An alarming new study—published recently in the medical journal Pediatrics—warns that poison-assisted suicide attempts among teens have dramatically increased over the past ten years. This behavior tends to be attributed more often to young girls and the latest data warns that the increases have been largely driven by the same cohort.
The study, overall, assessed data taken from poison control center reports, which estimated that nearly 60,000 girls between the ages of 10 and 18 tried to poison themselves in 2018. That is twice as many as in 2008. This data comes out of the largest existing dataset of more than one million self-administered poisonings among people between the ages of 10 and 25, between 2000 and 2018. Sure enough, approximately 70 percent of this cohort were female.
Psychologist and study co-author John Ackerman advises, “They are taking what’s available to them … All medications carry risks and benefits, even over-the-counter medications; and if it’s strong enough to help cure us, it’s strong enough to harm us.”
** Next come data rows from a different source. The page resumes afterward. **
-- ==== Sys2Proof/Machine/Holiday.lean ====
section
/-! DEFINITION. Holidays, self-tests and calibrations, page and bank retirement, and snapshots (R468-R471, R479,
R548-R565, R584). -/

namespace Sys2Proof.Machine

/-! Tests (R561-R565). -/

/-- The sets of a test that apply to core rows, and those that apply to stacks or ports (R561). -/
def coreSets (t : TestRun) : Nat := if t.calibrate then Nat.land t.set 0xB else Nat.land t.set 0xF
def deviceSets (t : TestRun) : Nat := if t.calibrate then Nat.land t.set 4 else Nat.land t.set 0xF0

/-- Whether the open Holiday, or rows of no partition, cover a test's scope (R562). -/
def covered (s : State) (t : TestRun) : Bool :=
  (coreSets t == 0 || t.parts == 0 || (s.hol.open_ && Nat.land t.parts s.hol.parts == t.parts))
    && (deviceSets t == 0 || s.hol.open_)

/-- The first deferred test that the open Holiday covers starts, when none runs (R562). -/
def startDeferred (s : State) : State :=
  if s.hol.running.isSome || !s.hol.open_ then s
  else match s.hol.deferred.find? (covered s) with
    | none => s
    | some t => { s with hol := { s.hol with running := some t, deferred := s.hol.deferred.erase t } }

/-- The open Holiday ended (R560, R564): its test stops, its ports begin bring-up, its stacks return. -/
def endHoliday (s : State) : State :=
  if !s.hol.open_ then s
  else
    let s1 := stopTest s
    let ports := s1.hol.ports
    let s2 := { s1 with hol := { s1.hol with open_ := false, parts := 0, stackSet := 0, ports := 0, endAt := 0 } }
    let s3 := (List.range 32).foldl (fun t p => if bit ports p then portRelease t p 2 else t) s2
    emit (serveFreed (recapAll { s3 with hol := { s3.hol with testsRun := 0 } })) 5 8 {} [(4, s2.hol.testsRun), (4, s2.hol.deferred.length)]

/-- Whether a stack holds a grain owned by, or a library region mapped into, a partition that is ONLINE or not named (R559). -/
def stackHeld (s : State) (parts k : Nat) : Bool :=
  s.parts.any fun e => (e.2.st == .online || !bit parts e.1)
    && ((List.range 16).any (fun i => let g := 16 * k + i
        grainEntry s g == e.1 || (grainEntry s g == 0x80 && tfind s.mem.grainOwner g == some e.1))
      || s.gnt.policy.library.any fun l => l.2.grain / 16 == k && (l.2.writer == e.1 || (l.2.writer == 0xFF && bit l.2.readers e.1)))

/-- HOLIDAY_GRANT. -/
def holidayGrant (d : Nat) (s : State) : State :=
  withOp s d 0xF140 fun f =>
    let parts := f.op 0x20 2
    let stackSet := f.op 0x22 1
    let ports := f.op 0x24 4
    let dur := f.op 0x28 4
    let ends := dur == 0 && parts == 0 && stackSet == 0 && ports == 0
    refuseIf s d [(rBadField, !f.zero 0x23 1 || !f.zeroFrom 0x2C || (!ends && decide (dur < 1000 ∨ 3600000000 < dur))),
      (rBusy, !ends && (s.hol.open_ || (s.parts.any fun e => e.2.st == .online && bit parts e.1)
        || (List.range 8).any fun k => bit stackSet k && stackHeld s parts k))] <|
    if ends then endF (endHoliday s) d stOk 0
    else
      let s1 := { s with hol := { s.hol with
        open_ := true, parts := parts, stackSet := stackSet, ports := ports, endAt := s.time.now + 1000 * dur, testsRun := 0 } }
      let s2 := (List.range 32).foldl (fun t p => if bit ports p then portLeave t p .down (some 2) else t) s1
      endF (startDeferred (recapAll s2)) d stOk 0
def execHolidayGrant (d : Nat) (s : State) : Host.Outcome State Fault Refusal := .next (holidayGrant d s)

/-- HOLIDAY_EXPIRE. -/
def holidayExpire (s : State) : State := if s.hol.open_ && decide (s.hol.endAt ≤ s.time.now) then endHoliday s else s
def execHolidayExpire (s : State) : Host.Outcome State Fault Refusal := .next (holidayExpire s)

/-- SELFTEST and CALIBRATE: within a Holiday, over rows of no partition, or under FORCE, the test runs; else it is
deferred. While a test runs the command waits. -/
def testCommand (s : State) (d op : Nat) (cal : Bool) : State :=
  withOp s d op fun f =>
    let set := f.op 0x20 2
    let force := f.op 0x22 1
    let t : TestRun := { tag := f.tag, set := set, calibrate := cal, force := force == 1, parts := f.op 0x24 2, by_ := some d }
    let bad := decide ((if cal then 15 else 255) < set ∨ 1 < force) || !f.zero 0x23 1 || !f.zeroFrom 0x26
      || (force == 1 && deviceSets t != 0) || (!cal && bit set 3 && t.parts != 0)
    let now := covered s t || t.force
    refuseIf s d [(rBadField, bad), (rNoResource, !now && decide (256 ≤ s.hol.deferred.length))] <|
    if !now then endF { s with hol := { s.hol with deferred := s.hol.deferred ++ [{ t with by_ := none }] } } d stDeferred 0
    else if s.hol.running.isSome then s
    else
      let mine (p : Nat) : Bool := bit t.parts p
      let s1 := if !t.force then s
        else (stopWhere s stPreempted fun x => x.q != 0 && mine x.part)
      let s2 := if !t.force then s1
        else { s1 with parts := tmap s1.parts fun p x => if mine p then { x with fetchStopped := true } else x }
      putF { s2 with hol := { s2.hol with running := some t } } d { f with phase := .running }
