-- ==== Sys2Proof/Machine/Cuff.lean ====
section
/-! DEFINITION. The Cuff: what it does with each transaction of the guest (R2, R376-R380). -/

namespace Sys2Proof.Machine

/-- Whether the guest's link carries transactions: a populated site, out of reset, its link up (R2, R380). -/
def guestActive (s : State) : Bool := s.guestSite && !s.cuff.guestReset && s.cuff.linkUp

/-- A reply to the guest. -/
def reply (s : State) (r : CuffReply) : State := { s with cuff := { s.cuff with replies := s.cuff.replies ++ [r] } }

/-- What the designated partition's state makes of a transaction (R379): served, or RETRY or OFFLINE. -/
inductive Gate where
  | serve (p : Nat)
  | retry
  | offline
deriving DecidableEq, Repr

/-- The table of R379. -/
def gate (s : State) : Gate :=
  if s.pwr.pkg = .trip then .retry
  else match s.cuff.part with
    | none => .offline
    | some p => match getP s p with
      | none => .offline
      | some x =>
        if x.st = .offline ∨ !x.fences.isEmpty ∨ s.fab.refLost.contains 0 then .offline
        else if x.st = .parked ∨ x.inReset then .retry
        else .serve p

/-- A DENIED transaction counted, and the first of each millisecond recorded (R378). -/
def denyGuest (s : State) (tag win off : Nat) : State :=
  let s1 := reply { s with cuff := { s.cuff with denied := s.cuff.denied + 1 } } (.denied tag)
  let due := match s1.cuff.lastDenied with
    | none => true
    | some t => decide (t + 1000000 ≤ s.time.now)
  if due then
    emit { s1 with cuff := { s1.cuff with lastDenied := some s.time.now } } 6 9 { die := 20 }
      [(1, win), (8, off), (4, s1.cuff.denied)]
  else s1

/-- A transaction of the guest passed through R379. -/
def guestOp (s : State) (tag : Nat) (k : Nat → State) : State :=
  if !guestActive s then s
  else match gate s with
    | .retry => reply s (.retry tag)
    | .offline => reply s (.offline tag)
    | .serve p => k p

/-- Whether an access to a window has a length and alignment of R376. -/
def guestLen (off n : Nat) : Bool := decide (64 ≤ n ∧ n ≤ 512 ∧ n % 64 = 0 ∧ off % 64 = 0)

/-- The virtual address of an access, none where the window, its right or its range denies it (R378). -/
def guestVa (s : State) (win off n : Nat) (write : Bool) : Option Nat :=
  match tfind s.cuff.wins win with
  | none => none
  | some w =>
    if w.valid && (if write then w.w else w.r) && guestLen off n && decide (off + n ≤ 2 ^ w.sizeLog2) then some (w.base + off) else none

/-- Whether the translation unit passes an access of up to 512 bytes: every unit in local memory, with W for a write (R193,
R196, R378). -/
def guestXlate (s : State) (p va n : Nat) (write : Bool) : Bool :=
  (List.range (n / 64)).all fun i => match xlate s p (va + 64 * i) with
    | .ok (.loc _ w) => w || !write
    | _ => false

/-- Whether an access translates to a page across a severed fabric, where no request is issued (R306, R366): the Cuff answers it
as it answers work that the fabric keeps out (assumption 169). -/
def guestFar (s : State) (p va n : Nat) : Bool :=
  (List.range (n / 64)).any fun i => match xlate s p (va + 64 * i) with
    | .error (.st c) => c == stOffline
    | _ => false

/-- The access context of the guest. -/
def guestCx (p : Nat) : Cx := { part := p, desc := 2 ^ 40, rem := [] }

/-! Rates (R345-R347, R377). -/

/-- Whether a cap lets a request pass now: one of 0 lets none. -/
def capFree (s : State) (key rate : Nat) : Bool := decide (0 < rate ∧ (tfind s.cuff.paced key).getD 0 ≤ s.time.now)
/-- A cap's next request put off by the time that n bytes take at its rate. -/
def pace (s : State) (key rate n : Nat) : State :=
  { s with cuff := { s.cuff with paced := tput s.cuff.paced key (s.time.now + (1000 * n + rate - 1) / max 1 rate) } }

/-- The keys and rates of the caps of a window in a direction. -/
def guestCaps (s : State) (win : Nat) (write : Bool) : List (Nat × Nat) :=
  let dir := if write then 1 else 0
  [(2 * win + dir, ((tfind s.cuff.wins win).map (·.rate)).getD 0), (32 + dir, s.cuff.cap)]

/-- The requests of an access, one for each page it touches, as the Cuff stamps them (R339). -/
def guestReqs (s : State) (p win va n : Nat) (data : Option (List Byte)) : List MemReq :=
  let m := min n (8192 - va % 8192)
  let one (a k : Nat) (d : Option (List Byte)) : MemReq :=
    { master := 548, part := p, cls := ((tfind s.cuff.wins win).map (·.cls)).getD 7, deadline := 0, va := a, len := k, write := d
      hint := 0, prefetch := false, found := .clean }
  one va m (data.map (·.take m)) :: (if n = m then [] else [one (va + m) (n - m) (data.map (·.drop m))])

/-- A request of the guest regulated and served; none where it is not conforming and a resource has no slack (R347). -/
def guestServe (s : State) (r : MemReq) : Option State :=
  match xlate s r.part r.va with
  | .ok (.loc pa _) =>
    let c := memCache (cacheLeaf s r) r pa
    let use := memUse r pa c.2
    let ch := chargeAll c.1 r use
    if ch.2 || use.all fun u => slackOn s u.1 then some (serveReq ch.1 r use ch.2) else none
  | _ => none

/-- An access of the guest passed by its caps and its regulation; none where one of them holds it, which the link then does
(assumption 176). -/
def guestPass (s : State) (p win va n : Nat) (data : Option (List Byte)) : Option State :=
  let caps := guestCaps s win data.isSome
  if !caps.all fun c => capFree s c.1 c.2 then none
  else ((guestReqs s p win va n data).foldl (fun (t : Option State) r => t.bind fun u => guestServe u r) (some s)).map fun t =>
    caps.foldl (fun u c => pace u c.1 c.2 n) t

/-- CUFF_READ: DATA, or zeros with POISON. -/
def cuffRead (tag window offset len : Nat) (s : State) : State :=
  guestOp s tag fun p => match guestVa s window offset len false with
    | none => denyGuest s tag window offset
    | some va =>
      if guestFar s p va len then reply s (.offline tag)
      else if !guestXlate s p va len false then denyGuest s tag window offset
      else match vreadP s (guestCx p) va len with
        | .ok bs => match guestPass s p window va len none with
          | none => s
          | some t => reply t (if bs.any Prod.snd then .poison tag (List.replicate len 0) else .data tag (bs.map Prod.fst))
        | .error .wait => s
        | .error _ => denyGuest s tag window offset
def execCuffRead (tag window offset len : Nat) (s : State) : Host.Outcome State Fault Refusal :=
  .next (cuffRead tag window offset len s)

/-- CUFF_WRITE. -/
def cuffWrite (tag window offset : Nat) (data : List Byte) (s : State) : State :=
  guestOp s tag fun p => match guestVa s window offset data.length true with
    | none => denyGuest s tag window offset
    | some va =>
      if guestFar s p va data.length then reply s (.offline tag)
      else if !guestXlate s p va data.length true then denyGuest s tag window offset
      else match vwrite s (guestCx p) va data with
        | .ok _ => match guestPass s p window va data.length (some data) with
          | none => s
          | some t => reply t (.ack tag)
        | .error .wait => s
        | .error _ => denyGuest s tag window offset
def execCuffWrite (tag window offset : Nat) (data : List Byte) (s : State) : Host.Outcome State Fault Refusal :=
  .next (cuffWrite tag window offset data s)

/-- A counter slot that holds a right. -/
def guestSlot (s : State) (slot : Nat) (right : CuffSlot → Bool) : Option Nat :=
  match tfind s.cuff.slots slot with
  | none => none
  | some x => if right x then some x.counter else none

/-- A signal of the guest that its partition's state drops, counted under R313 (R379). -/
def dropGuestSignal (s : State) : State :=
  match s.cuff.part with
  | none => s
  | some p => match getP s p with
    | none => s
    | some x => putP s p { x with signalsDropped := x.signalsDropped + 1 }

/-- CUFF_SIGNAL. -/
def cuffSignal (tag slot inc : Nat) (s : State) : State :=
  if guestActive s ∧ gate s = .retry ∧ s.pwr.pkg ≠ .trip then reply (dropGuestSignal s) (.retry tag)
  else guestOp s tag fun p => match guestSlot s slot (·.sig) with
    | none => denyGuest s tag slot 0
    | some c =>
      if inc = 0 ∨ 65535 < inc then denyGuest s tag slot 0
      else if counterFar s c then reply s (.offline tag)
      else reply (addCounter s p c inc none).1 (.ack tag)
def execCuffSignal (tag slot inc : Nat) (s : State) : Host.Outcome State Fault Refusal := .next (cuffSignal tag slot inc s)

/-- CUFF_CREAD. -/
def cuffCread (tag slot : Nat) (s : State) : State :=
  guestOp s tag fun p => match guestSlot s slot (·.rd) with
    | none => denyGuest s tag slot 0
    | some c => reply s (if counterFar s c then .offline tag else .value tag (ctrOf s p c))
def execCuffCread (tag slot : Nat) (s : State) : Host.Outcome State Fault Refusal := .next (cuffCread tag slot s)

/-- CUFF_WATCH: one WATCH per slot, replaced by a new one; NOTIFY follows at once when it is met (R376). -/
def cuffWatch (tag slot target : Nat) (s : State) : State :=
  guestOp s tag fun p => match guestSlot s slot (·.watch) with
    | none => denyGuest s tag slot 0
    | some c =>
      if counterFar s c then reply s (.offline tag) else
      let s1 := reply s (.ack tag)
      notifyWatches { s1 with cuff := { s1.cuff with watches := tput s1.cuff.watches slot target } } p c
def execCuffWatch (tag slot target : Nat) (s : State) : Host.Outcome State Fault Refusal := .next (cuffWatch tag slot target s)

/-- GUEST_LINK_DOWN: outstanding transactions and WATCHes end without reply (R380). -/
def guestLinkDown (s : State) : State := { s with cuff := { s.cuff with linkUp := false, watches := [] } }
def execGuestLinkDown (s : State) : Host.Outcome State Fault Refusal := .next (guestLinkDown s)

/-- GUEST_LINK_UP: the guest is out of reset and its link has trained. -/
def guestLinkUp (s : State) : State :=
  if s.guestSite && !s.cuff.guestReset then { s with cuff := { s.cuff with linkUp := true } } else s
def execGuestLinkUp (s : State) : Host.Outcome State Fault Refusal := .next (guestLinkUp s)

end Sys2Proof.Machine
end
Now, it is important to note that suicide attempts involving poisoning (including over-the-counter medication and household chemicals, et al) are fatal in less than 5 percent of occurrences. This means they are often the least effective. However, the growing preponderance of occurrences is what troubles health experts the most.
Ackerman, who is also the Nationwide Children’s Hospital Center for Suicide Prevention and Research suicide prevention coordinator, goes on to advise: “Some of the more commonly accessible medicines were able to produce some of the most serious outcomes among young people.”
As such, he argues the need for better education and intervention. Ackerman notes, “There needs to be a developmental path for a young person to take ownership of their medication use. I’m not saying ‘lock it up’ until they’re 18, no matter what. But treat it like a driving privilege, or something that carries significant responsibility. It needs to be taught, practiced, and earned over time. Until a parent is confident that the child can manage their medication use, it should be stored and locked.”